Exercise:
The lines to reproduce run from the first one below to the line containing "theorem EncodeDecode.gredOr (w", both included. Reproduce them exactly and nothing else.

(Collected data)
+ + + + + + +

theorem EncodeDecode.gredAnd (w : FmtX) : EncodeDecode.Statement (.gredAnd w) := by
  intro _
  show decodeWord (packX 0x33#7 0x05#8 w) = _
  rw [decode_33 (major_packX _ _ _), fn_packX, fields_packX]
  rfl

theorem EncodeDecode.gredOr (w : FmtX) : EncodeDecode.Statement (.gredOr w) := by
  intro _
  show decodeWord (packX 0x33#7 0x06#8 w) = _
  rw [decode_33 (major_packX _ _ _), fn_packX, fields_packX]
  rfl

theorem EncodeDecode.gredXor (w : FmtX) : EncodeDecode.Statement (.gredXor w) := by
  intro _
  show decodeWord (packX 0x33#7 0x07#8 w) = _
  rw [decode_33 (major_packX _ _ _), fn_packX, fields_packX]
  rfl

theorem EncodeDecode.gredFadd (w : FmtX) : EncodeDecode.Statement (.gredFadd w) := by
  intro _
  show decodeWord (packX 0x33#7 0x08#8 w) = _
  rw [decode_33 (major_packX _ _ _), fn_packX, fields_packX]
  rfl

theorem EncodeDecode.gredFmin (w : FmtX) : EncodeDecode.Statement (.gredFmin w) := by
  intro _
  show decodeWord (packX 0x33#7 0x09#8 w) = _
  rw [decode_33 (major_packX _ _ _), fn_packX, fields_packX]
  rfl

theorem EncodeDecode.gredFmax (w : FmtX) : EncodeDecode.Statement (.gredFmax w) := by
  intro _
  show decodeWord (packX 0x33#7 0x0A#8 w) = _
  rw [decode_33 (major_packX _ _ _), fn_packX, fields_packX]
  rfl

theorem EncodeDecode.gscanAdd (w : FmtX) (e : BitVec 1) : EncodeDecode.Statement (.gscanAdd w e) := by
  intro _
  show decodeWord (packX 0x34#7 (e ++ 0#7) w) = _
  rw [decode_34 (major_packX _ _ _), fn_packX, fields_packX]
  have h1 : ∀ (e : BitVec 1), (e ++ 0#7 : BitVec 8).extractLsb' 0 7 = 0 := by decide
  have h2 : ∀ (e : BitVec 1), (e ++ 0#7 : BitVec 8).extractLsb' 7 1 = e := by decide
  unfold fnOf34
  rw [if_pos (h1 e), h2 e]

theorem EncodeDecode.gscanMin (w : FmtX) (e : BitVec 1) : EncodeDecode.Statement (.gscanMin w e) := by
  intro _
  show decodeWord (packX 0x34#7 (e ++ 1#7) w) = _
  rw [decode_34 (major_packX _ _ _), fn_packX, fields_packX]
  have h1 : ∀ (e : BitVec 1), ¬ ((e ++ 1#7 : BitVec 8).extractLsb' 0 7 = 0) := by decide
  have h2 : ∀ (e : BitVec 1), (e ++ 1#7 : BitVec 8).extractLsb' 0 7 = 1 := by decide
  have h3 : ∀ (e : BitVec 1), (e ++ 1#7 : BitVec 8).extractLsb' 7 1 = e := by decide
  unfold fnOf34
  rw [if_neg (h1 e), if_pos (h2 e), h3 e]

theorem EncodeDecode.gscanMax (w : FmtX) (e : BitVec 1) : EncodeDecode.Statement (.gscanMax w e) := by
  intro _
  show decodeWord (packX 0x34#7 (e ++ 2#7) w) = _
  rw [decode_34 (major_packX _ _ _), fn_packX, fields_packX]
  have h1 : ∀ (e : BitVec 1), ¬ ((e ++ 2#7 : BitVec 8).extractLsb' 0 7 = 0) := by decide
  have h2 : ∀ (e : BitVec 1), ¬ ((e ++ 2#7 : BitVec 8).extractLsb' 0 7 = 1) := by decide
  have h3 : ∀ (e : BitVec 1), (e ++ 2#7 : BitVec 8).extractLsb' 0 7 = 2 := by decide
  have h4 : ∀ (e : BitVec 1), (e ++ 2#7 : BitVec 8).extractLsb' 7 1 = e := by decide
  unfold fnOf34
  rw [if_neg (h1 e), if_neg (h2 e), if_pos (h3 e), h4 e]

theorem EncodeDecode.getidLane (w : FmtX) : EncodeDecode.Statement (.getidLane w) := by
  intro _
  show decodeWord (packX 0x35#7 0x00#8 w) = _
  rw [decode_35 (major_packX _ _ _), fn_packX, fields_packX]
  rfl

theorem EncodeDecode.getidGroup (w : FmtX) : EncodeDecode.Statement (.getidGroup w) := by
  intro _
  show decodeWord (packX 0x35#7 0x01#8 w) = _
  rw [decode_35 (major_packX _ _ _), fn_packX, fields_packX]
  rfl

theorem EncodeDecode.getidTeamx (w : FmtX) : EncodeDecode.Statement (.getidTeamx w) := by
  intro _
  show decodeWord (packX 0x35#7 0x02#8 w) = _
  rw [decode_35 (major_packX _ _ _), fn_packX, fields_packX]
  rfl

theorem EncodeDecode.getidTeamy (w : FmtX) : EncodeDecode.Statement (.getidTeamy w) := by
  intro _
  show decodeWord (packX 0x35#7 0x03#8 w) = _
  rw [decode_35 (major_packX _ _ _), fn_packX, fields_packX]
  rfl

theorem EncodeDecode.getidTeamz (w : FmtX) : EncodeDecode.Statement (.getidTeamz w) := by
  intro _
  show decodeWord (packX 0x35#7 0x04#8 w) = _
  rw [decode_35 (major_packX _ _ _), fn_packX, fields_packX]
  rfl

theorem EncodeDecode.getidRole (w : FmtX) : EncodeDecode.Statement (.getidRole w) := by
  intro _
  show decodeWord (packX 0x35#7 0x05#8 w) = _
  rw [decode_35 (major_packX _ _ _), fn_packX, fields_packX]
  rfl

theorem EncodeDecode.getidVdie (w : FmtX) : EncodeDecode.Statement (.getidVdie w) := by
  intro _
  show decodeWord (packX 0x35#7 0x06#8 w) = _
  rw [decode_35 (major_packX _ _ _), fn_packX, fields_packX]
  rfl

theorem EncodeDecode.getidNvdie (w : FmtX) : EncodeDecode.Statement (.getidNvdie w) := by
  intro _
  show decodeWord (packX 0x35#7 0x07#8 w) = _
  rw [decode_35 (major_packX _ _ _), fn_packX, fields_packX]
  rfl

theorem EncodeDecode.getidCluster (w : FmtX) : EncodeDecode.Statement (.getidCluster w) := by
  intro _
  show decodeWord (packX 0x35#7 0x08#8 w) = _
  rw [decode_35 (major_packX _ _ _), fn_packX, fields_packX]
  rfl

theorem EncodeDecode.getidBay (w : FmtX) : EncodeDecode.Statement (.getidBay w) := by
  intro _
  show decodeWord (packX 0x35#7 0x09#8 w) = _
  rw [decode_35 (major_packX _ _ _), fn_packX, fields_packX]
  rfl

theorem EncodeDecode.getidGridx (w : FmtX) : EncodeDecode.Statement (.getidGridx w) := by
  intro _
  show decodeWord (packX 0x35#7 0x0A#8 w) = _
  rw [decode_35 (major_packX _ _ _), fn_packX, fields_packX]
  rfl

theorem EncodeDecode.getidGridy (w : FmtX) : EncodeDecode.Statement (.getidGridy w) := by
  intro _
  show decodeWord (packX 0x35#7 0x0B#8 w) = _
  rw [decode_35 (major_packX _ _ _), fn_packX, fields_packX]
  rfl

theorem EncodeDecode.getidGridz (w : FmtX) : EncodeDecode.Statement (.getidGridz w) := by
  intro _
  show decodeWord (packX 0x35#7 0x0C#8 w) = _
  rw [decode_35 (major_packX _ _ _), fn_packX, fields_packX]
  rfl

theorem EncodeDecode.vdhop (w : FmtA) : EncodeDecode.Statement (.vdhop w) := by
  intro _
  show decodeWord (packA 0x36#7 w) = _
  rw [decode_36 (major_packA _ _), fields_packA]

theorem EncodeDecode.cycle (w : FmtX) : EncodeDecode.Statement (.cycle w) := by
  intro _
  show decodeWord (packX 0x37#7 0x00#8 w) = _
  rw [decode_37 (major_packX _ _ _), fn_packX, fields_packX]
  rfl

theorem EncodeDecode.fadd (w : FmtA) : EncodeDecode.Statement (.fadd w) := by
  intro _
  show decodeWord (packA 0x38#7 w) = _
  rw [decode_38 (major_packA _ _), fields_packA]

theorem EncodeDecode.fsub (w : FmtA) : EncodeDecode.Statement (.fsub w) := by
  intro _
  show decodeWord (packA 0x39#7 w) = _
  rw [decode_39 (major_packA _ _), fields_packA]

theorem EncodeDecode.fmul (w : FmtA) : EncodeDecode.Statement (.fmul w) := by
  intro _
  show decodeWord (packA 0x3A#7 w) = _
  rw [decode_3A (major_packA _ _), fields_packA]

theorem EncodeDecode.ffma (w : FmtA) : EncodeDecode.Statement (.ffma w) := by
  intro _
  show decodeWord (packA 0x3B#7 w) = _
  rw [decode_3B (major_packA _ _), fields_packA]

theorem EncodeDecode.fmin (w : FmtA) : EncodeDecode.Statement (.fmin w) := by
  intro _
  show decodeWord (packA 0x3C#7 w) = _
  rw [decode_3C (major_packA _ _), fields_packA]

+ + + + + + +

Response area:
theorem EncodeDecode.gredAnd (w : FmtX) : EncodeDecode.Statement (.gredAnd w) := by
  intro _
  show decodeWord (packX 0x33#7 0x05#8 w) = _
  rw [decode_33 (major_packX _ _ _), fn_packX, fields_packX]
  rfl

theorem EncodeDecode.gredOr (w : FmtX) : EncodeDecode.Statement (.gredOr w) := by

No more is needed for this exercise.